We hebben die dag veel gehoord over waar de ondernemers zoal mee te maken hebben. Ze zeiden in het afrondend panelinterview veel te hebben gehad aan de gesprekken. Er ontstond wel wat verwarring wanneer je met je ondernemerschap werd beoordeeld op de criteria van een ander, maar het was ook leerzaam om te ervaren hoe waardevol het is om de krachten te bundelen en hoe belangrijk het is dat je waarden deelbaar kunt maken in de taal van alle betrokken partijen. Ook werd het besef genoemd dat een goede focus van je inzet ertoe doet, en dat je eigenlijk ook, misschien impliciet, een maatschappijkritische boodschap hebt als je werkt aan hoe het volgens jou beter kan. De ondernemer als maatschappelijke aanwinst? Jazeker! Je kunt als ondernemer bijdragen aan een algemener welzijn, je kunt als ondernemer ruimte maken voor een betere wereld.
Tegelijkertijd borrelde er een gevoel van onmacht op, want er was nog een andere wereld, eentje van hebzucht en gegraai en eigen-gewin-eerst en na-mij-de-zondvloed. Pessimisme over ‘de ondernemer’, de donkere kant van het ondernemerschap en de maatschappelijke schade is zeker geen empirisch ongefundeerd gevoel, maar is dat het vertrekpunt, zo vroeg ik me af, of onderdeel van de context waar je mee te maken hebt?

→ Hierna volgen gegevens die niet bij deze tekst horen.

/-- The receipt of WRITE_AREA (R437): the record has landed. -/
def State.gotReceipt (s : State) (n : Nat) (d : Bytes) : State :=
  let c := s.card n
  let counter := BitVec.ofNat 32 (fieldBE d 0 4)
  if counter ≠ c.counter + 1 ∨ aesCmac c.kMac (natBE 4 counter.toNat ++ natBE 2 (recordAddr c.counter)) ≠ slice d 4 16 then s.cardFails n
  else
    let s := s.cardMile 5 0 c.serial counter
    let s := s.cardJoins { serial := c.serial, keyHash := hash 2 c.cardKey, share := c.share }
    (s.modCard n fun c => { c with phase := .idle, counter := counter, share := [], record := [] }).joinNext

/-- A whole answer of the applet (Table 15.2). -/
def State.cardAnswer (s : State) (n : Nat) (r : Bytes) : State :=
  let d := r.take (r.length - 2)
  let sw := fieldBE r (r.length - 2) 2
  let ok := fun (len : Nat) => sw == 0x9000 && d.length == len
  match (s.card n).phase with
  | .select => if r.length ≥ 2 ∧ sw = 0x9000 then s.apdu n .info infoApdu else s.refuseCard n 5
  | .info => if ok 81 then s.gotInfo n d else s.cardFails n
  | .auth => if ok 129 then s.gotAuth n d else s.cardFails n
  | .share => if sw = 0x6985 then s.refuseCard n 9 else if ok 48 then s.gotShare n d else s.cardFails n
  | .read => if ok 148 then s.gotArea n d else s.cardFails n
  | .write => if ok 20 then s.gotReceipt n d else s.cardFails n
  | _ => s

/-- A block in error or none in time: an R-block, up to three (R431). -/
def State.t1Error (s : State) (n : Nat) : State :=
  let s := s.count 301 (5 * n)
  if 3 ≤ (s.card n).retries then s.cardFails n
  else ((s.modCard n fun c => { c with retries := c.retries + 1 }).count 301 (5 * n + 1)).sendR n 1

/-- A sound I-block. -/
def State.gotI (s : State) (n pcb : Nat) (inf : Bytes) : State :=
  let c := s.card n
  if bit pcb 6 != c.nr || !c.txRest.isEmpty || c.phase == .awaitIfs then s.t1Error n
  else
    let s := s.modCard n fun c => { c with nr := !c.nr, ns := if c.rx.isEmpty then !c.ns else c.ns, rx := c.rx ++ inf, retries := 0 }
    if bit pcb 5 then s.sendR n 0
    else
      let r := (s.card n).rx
      (s.modCard n fun c => { c with rx := [] }).cardAnswer n r

/-- A sound R-block: the next piece of a chain, or the last block again. -/
def State.gotR (s : State) (n pcb : Nat) : State :=
  let c := s.card n
  if bit pcb 4 != c.ns && !c.txRest.isEmpty then
    (s.modCard n fun c => { c with ns := !c.ns, retries := 0 }).sendI n c.txRest
  else if 3 ≤ c.retries then s.cardFails n
  else ((s.modCard n fun c => { c with retries := c.retries + 1 }).count 301 (5 * n + 1)).emit (.card n c.lastCmd)

/-- A sound S-block. -/
def State.gotS (s : State) (n pcb : Nat) (inf : Bytes) : State :=
  if pcb = 0xE1 ∧ (s.card n).phase = .awaitIfs then (s.modCard n fun c => { c with phase := .idle, retries := 0 }).joinNext
  else if pcb = 0xC1 ∧ inf.length = 1 then
    (s.modCard n fun c => { c with ifsc := fieldBE inf 0 1 }).emit (.card n (t1Bytes (s.card n).crc 0xE1 inf))
  else if pcb = 0xC3 ∧ inf.length = 1 then
    ((s.modCard n fun c => { c with wtx := c.wtx + fieldBE inf 0 1 }).count 301 (5 * n + 2)).emit (.card n (t1Bytes (s.card n).crc 0xE3 inf))
  else s.t1Error n

/-- Whether a slot waits for a block of the card. -/
def SlotPhase.talks (p : SlotPhase) : Bool := p.exchanging || p == .awaitIfs

/-- T1_BLOCK. -/
def execT1Block (slot : Nat) (bytes : Bytes) (s : State) : Res :=
  checked (slotOk slot)
    (let c := s.card slot
     if !c.phase.talks then s
     else if !t1Ok c.crc bytes then s.t1Error slot
     else
      let pcb := fieldBE bytes 1 1
      let inf := slice bytes 3 (fieldBE bytes 2 1)
      if pcb < 0x80 then s.gotI slot pcb inf else if pcb < 0xC0 then s.gotR slot pcb else s.gotS slot pcb inf)

/-- BLOCK_WAITING_TIMEOUT. -/
def execBlockWaitingTimeout (slot : Nat) (s : State) : Res :=
  checked (slotOk slot) (if (s.card slot).phase.talks then s.t1Error slot else s)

Het is gemakkelijk om een pessimistisch beeld van de mens te hebben. “De mensheid leert niet”, verzucht mijn vader nogal eens, en dan haalt hij als voorbeeld de Neurenberger processen aan, met een somber: “We zijn nog niks veranderd.” Ik op mijn beurt moet dan ook altijd een beetje zuchten. “‘De mensheid’ is een veel te ruim begrip”, zeg ik dan, “je bent toch zelf ook een mens en doet toch ook je best om er iets goeds en moois van te maken? En je vertrouwt mij dat toch ook toe? Of zie je me het tegenovergestelde doen?” Dat moet hij gelukkig ontkennen, maar het brede plaatje, waarin heel veel mensen verschijnen die de wereld op z’n minst niet verzieken, vat hij niet. Tegenwoordig schuif ik hem dan het boek Ons betere ik over tafel toe, waarin Steven Pinker onderbouwt hoe we als mensheid door de eeuwen heen steeds minder gewelddadig zijn geworden en dat we nu zelfs in de meest vreedzame periode ooit leven. De media wil ons misschien anders doen geloven, maar die volgen hun eigen logica; een punt dat mijn vader met zijn achtergrond in de journalistiek heel goed begrijpt (het boek slaat hij overigens beleefd af).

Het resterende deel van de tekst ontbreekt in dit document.